I find it very funny that we have this good Catholic girl who really gets into her part in these little sex films that her husband, Alfredo, is shooting with her.
The thing is that Alfredo and Carmen, the main characters, are just an ordinary couple. They love each other very much, they have great sex and they enjoy sex in their private lives. So I think that's why their amateur porn loops are so successful, because they have real sex and they enjoy it. They're not acting, they're not porn actors, so they have it right. I think they even get very motivated with all those nurse outfits and all their little stories that they make up.
In the very first film, when she's playing the bride in a wedding gown, he's behind the camera and he can't wait to get in front of it.
That was a very fun scene to edit. The editors really did a great job with the parallel action. She's getting undressed and he's getting undressed at the same.
The Swedish swingers that come in to do the teaching - they just look like they came out of some 1970s movie. They're perfect!
I was very pleased when I read in the [Seattle Film Festival] catalogue today what they wrote about Torremolinos '73. They wrote that it was a rendition of an epoch, like a period Merchant-Ivory movie from the 70s.
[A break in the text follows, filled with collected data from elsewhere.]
theorem witness_TileInstructions :
    ∀ w ∈ ([{ i := .bzaloc (op (.g 6) (.g 4) no no .bf16 0 0), s := rg tiled [(4, 32)],
              p := fun cx => 32 % depthMultiple (fmtOf cx.o) = 0 && (placeTile (getGang tiled 1) 1).isSome },
        { i := .bzaloc (op (.g 6) (.g 4) no no .bf16 0 0), s := tiled, p := fun cx => cx.a tiled = 0 },
        { i := .bzfree (op no (.g 4) no no .n8 0 0), s := tiled, p := fun _ => (liveTile (getGang tiled 1) 0).isSome },
        { i := .bzfree (op no (.g 4) no no .n8 0 0), s := user, p := fun _ => (liveTile (getGang user 1) 0).isNone },
        { i := .bzld .data (op no (.g 4) (.g 6) (.g 8) .n8 0 1), s := filling 0x10000 256,
          p := fun cx => fills (filling 0x10000 256) cx && fillWalk (filling 0x10000 256) cx = none &&
            (fillTakes (filling 0x10000 256) cx).toOption.any fun c => claimsFree (filling 0x10000 256) 1 [c] },
        { i := .bzld .data (op no (.g 4) (.g 6) (.g 8) .n8 0 1), s := filling 0x10008 256,
          p := fun cx => fills (filling 0x10008 256) cx && fillWalk (filling 0x10008 256) cx = none &&
            (fillTakes (filling 0x10008 256) cx).toOption.isNone },
        { i := .bzld .data (op no (.g 4) (.g 6) (.g 8) .n8 0 1), s := filling 0x50000 256,
          p := fun cx => fills (filling 0x50000 256) cx &&
            fillWalk (filling 0x50000 256) cx = some 0x50000 }] : List Wit) ++
      ([(0xFF, false), (0xFE, true)] : List (Nat × Bool)).map fun v =>
        let s := thr (filling 0x10000 256) fun th => { th with cntMx := v.1 }
        let z := if v.2 then modPage s 1 fun p => { p with departing := true } else s
        { i := .bzld .data (op no (.g 4) (.g 6) (.g 8) .n8 0 1), s := z,
          p := fun cx => fills z cx && fillWalk z cx = none &&
            (fillTakes z cx).toOption.any fun c => !v.2 || !claimsFree z 1 [c] },
      ∃ cx, Acts w.i w.s cx ∧ w.p cx = true := acts_all (by decide)

/-- `MACZ`, whose operands pass with one gang of one bank pair; and a set in the other mode. -/
def matrix : State := modGang solo 1 fun g => { g with nbanks := 2 }

/-- Accumulator 0 is bound to the set, and the operands of an `MST` name an address. -/
def storing (a : Word) : State :=
  modGang (rg matrix [(4, a), (6, 256)]) 1 fun g => { g with accs := [(0, { bound := some (2, 3) })] }

theorem witness_SignedInstructions :
    ∀ w ∈ ([{ i := .macz (op no (.j 3) no no .f32 0 0), s := matrix,
              p := fun cx => (signOf (.macz cx.o) cx matrix).any (fun r => r.2.2.isNone) && (getSet matrix 2 3).has 0 &&
            !hasSigned (getSet matrix 2 3) 0 },
        { i := .macz (op no (.j 3) no no .f32 0 0), s := thr matrix fun th => { th with cntMx := 255 },
          p := fun cx => (signOf (.macz cx.o) cx matrix).any (fun r => r.2.2.isNone) && !hasSigned (getSet matrix 2 3) 0 },
        { i := .macz (op no (.j 3) no no .f32 0 0), s := user, p := fun _ => !(getSet user 2 3).has 0 },
        { i := .mst (op .gz (.j 3) (.g 4) (.g 6) .f32 0 0), s := storing 0x10000,
          p := fun cx => walksDone (.mst cx.o) cx (storing 0x10000) && mstAtRange cx (storing 0x10000) &&
            (signOf (.mst cx.o) cx (storing 0x10000)).any fun r => r.2.2.isNone },
        { i := .mst (op .gz (.j 3) (.g 4) (.g 6) .f32 0 0), s := storing 0x50000,
          p := fun cx => mstAtRange cx (storing 0x50000) && !walksDone (.mst cx.o) cx (storing 0x50000) },
        { i := .macz (op no (.j 3) no no .f32 0 7), s := matrix,
          p := fun cx => (signOf (.macz cx.o) cx matrix).any fun r => r.2.2.isSome }] : List Wit),
      ∃ cx, Acts w.i w.s cx ∧ w.p cx = true := acts_all (by decide)

theorem witness_SigningCompletesWithItsLastMember :
    (getSet solo 2 3).members ≠ [] ∧ (∀ m ∈ (getSet solo 2 3).members, m.1 = ({ gi := 0 } : SignRow).gi) ∧
      (∃ m ∈ (getSet duo 2 3).members, m.1 ≠ ({ gi := 0 } : SignRow).gi) := by decide

/-- A floating-point pass: a plain pair of formats, FP8, and a narrow B tile (Table 11-1). -/
theorem witness_IntegerPassAddsTheExactProduct :
    combines .bf16 .bf16 = true ∧ combines .e4m3 .e5m2 = true ∧ combines .f16 .i4 = true ∧ combines .bf16 .e2m1 = true :=
  by decide

/-- An operation that waits, and one that is done with its passes. -/
def opWith (k : OpKind) (p : Phase) (start : Option Nat) : State :=
  { user with ops := [(9, { kind := k, grp := 2, gang := 1, core := 1, threads := [0], ranges := [], phase := p, start := start })] }

def flatCopy : OpKind := .copy (.flat 0x10000 0x10100 16) false false 0

theorem witness_EngineEvents :
    (mfind (opWith (.chain 0 1) .running (some 1)).ops 9).any (fun o => o.stopped = false) = true ∧
      (getGang user 1).status = .running ∧
      (mfind (opWith flatCopy .waiting (some 1)).ops 9).any (copyMayBegin (opWith flatCopy .waiting (some 1)) 9) = true ∧
      (mfind (opWith flatCopy .waiting none).ops 9).any (copyMayBegin (opWith flatCopy .waiting none) 9) = false ∧
      (mfind (opWith flatCopy .running (some 1)).ops 9).any (copyDone (opWith flatCopy .running (some 1))) = true ∧
      grantOf user 0 user.ops = none := by decide

/-- Ranges of one piece each, from bytes 0x10000 to 0x20000; a sweep of one element; an `MRD` into g16 and an `MST`. -/
def oneRange (a n : Nat) : Range := { scratch := none, dst := false, pieces := [(a, n, true)] }
def moving (k : OpKind) : EngineOp :=
  { kind := k, grp := 2, gang := 1, core := 1, threads := [0], phase := .running, ranges := [oneRange 0x20000 8192, oneRange 0x30000 8192] }

theorem witness_FinishedOperationsAndTheirWrites :
    (mfind (opWith flatCopy .running (some 1)).ops 9).any (fun o => (opThread o).gi < (threadGroup user t0).threads.length &&
        o.gang = 1 && o.threads = [0]) = true ∧
      (mfind user.grids (getGang user 1).grid).isSome = true ∧ (mfind user.gangs 1).isSome = true ∧
      tokenOf (setToken (opWith flatCopy .running (some 1)) t0 2 (.pending 9)) t0 9 = some 2 ∧
      ((copyMoves user (.flat 0 0 16) (moving flatCopy).ranges).all fun q => q.src + q.len ≤ 8192) = true ∧
      linkLost user none (0x30000, 8192, true) = false ∧
      ((List.range 2048).all fun k => mstAt .i8 64 false k + outBytes .i8 ≤ 8192) = true ∧
      (0 : Int) ≤ chAt 0 3 0 ∧ chOpc 0 0 = 0 := by decide

/-- Threads 0 and 1 belong to set 3, and thread 1 alone has signed it; a member is given a value; an operation waits
for its ranges. -/
def halfSigned : State := grp duo fun g => { g with sets := g.sets.map fun e =>
  (e.1, { e.2 with signing := some { pc := 0x10000, kind := .maczRel 0, rows := [(1, { gi := 1 })] } }) }

theorem witness_SigningsAndGivenResults :
    (getSet halfSigned 2 3).has 0 = true ∧ mdel (getSet halfSigned 2 3).members 0 = [(1, 0)] ∧
      (getSet halfSigned 2 3).signing.any (fun g => g.rows.any fun e => e.2.gi = 1) = true ∧
      mkeys [(1, 0)] ≠ mkeys (mdel (getSet halfSigned 2 3).arrived 0) ∧
      (getThread halfSigned ⟨2, 1⟩).strict = none ∧ t0.gi < (threadGroup duo t0).threads.length ∧
      (Given.miss { v := 5 } : Option Bool) = none ∧
      (mfind (opWith (.sign (.maczRel 0) [] 3) .claiming none).ops 9).any (fun o => o.phase = .claiming) = true ∧
      (mfind (opWith (.sign (.maczRel 0) [] 3) .waiting none).ops 9).any (fun o => o.phase ≠ .claiming) = true := by
  decide

/-- A copy of 16 bytes, of none, with an address that is not a multiple of 16, and to a token in use. -/
theorem witness_CopiesAndTokens :
    ∀ w ∈ (([(0x10100, 16, .empty), (0x10100, 0, .empty), (0x10108, 16, .empty), (0x10100, 16, .done)] :
        List (Word × Word × Token)).map fun v =>
      let s := thr (rg user [(4, 0x10000), (6, v.1), (8, v.2.1)]) fun th => { th with tokens := mset .empty [] 1 v.2.2 }
      ({ i := .cpy (op (.tk 1) (.g 4) (.g 6) (.g 8) .n8 0 0), s := s,
         p := fun cx => (copyOf (.cpy cx.o) cx s).any (fun r => r.2.1) && cx.c s = v.2.1.toNat &&
           mget .empty (getThread s t0).tokens 1 = v.2.2 } : Wit)) ++
      ([(0x3FFF0, true), (0x40000, false)].map fun v : Word × Bool =>
        let s := thr (rg (banked .scratch) [(4, v.1), (6, 0x10100), (8, 16)]) fun th => { th with tokens := [] }
        { i := .cpy (op (.tk 1) (.g 4) (.g 6) (.g 8) .n8 1 0), s := s,
          p := fun cx => (copyOf (.cpy cx.o) cx s).any fun r =>
            ((copyPlaces s 1 (copySides r.1 true false)).or (copyFifo s t0 r.1)).isNone == v.2 }) ++
      ([.empty, .done, .pending 9, .faulted { code := .poison, addr := 0 }].map fun k =>
        ({ i := .tkwait (op no (.tk 1) no no .n8 0 0), s := thr user fun th => { th with tokens := mset .empty [] 1 k },
           p := fun _ => passes user (nextPc 0x10000) } : Wit)), ∃ cx, Acts w.i w.s cx ∧ w.p cx = true :=
  acts_all (by decide)

/-- A program without a slot, whose streams A and D are binary32 elements in a row, in scratchpad memory of the gang. -/
def plainSweep : Shape := BitVec.ofNat 512 ((9 + 9 * 2 ^ 12) * 2 ^ 256 + (4 + 4 * 2 ^ 48) * 2 ^ 192 + 64 * 2 ^ 160)
def swept (n : Nat) : State :=
  thr (grp (banked .scratch) fun g => { g with shapes := [(2, plainSweep)] }) fun th => { th with cntCp := n }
And actually, that's what I told the crew, that was my objective. I wanted to make a period film like the English, as a reference. So we said, let's make it very carefully. For example, all the outfits that the Scandinavian characters wear, we went to Denmark and we worked with a costume designer in Denmark. We really wanted to use Danish clothes, shoes, pants, jacket, and Danish actors to play the characters. The producers, they said, "It doesn't matter, just use Spanish actors." No, I thought the clothing was important, so all those things are real.
And the color of the film itself doesn't look like a modern movie.
I always like that, when people comment about the look of the film, because it was very tough to achieve that look. First of all, because producers and distributors wanted to make the film in giddy colors, extreme colors, very colorful, fun, it's a comedy. But myself and the director of photography wanted to go in the opposite direction. We wanted to go for de-saturated color. We wanted to make it a little sad, not to have the happy 70s; a little more, like, sad 70s.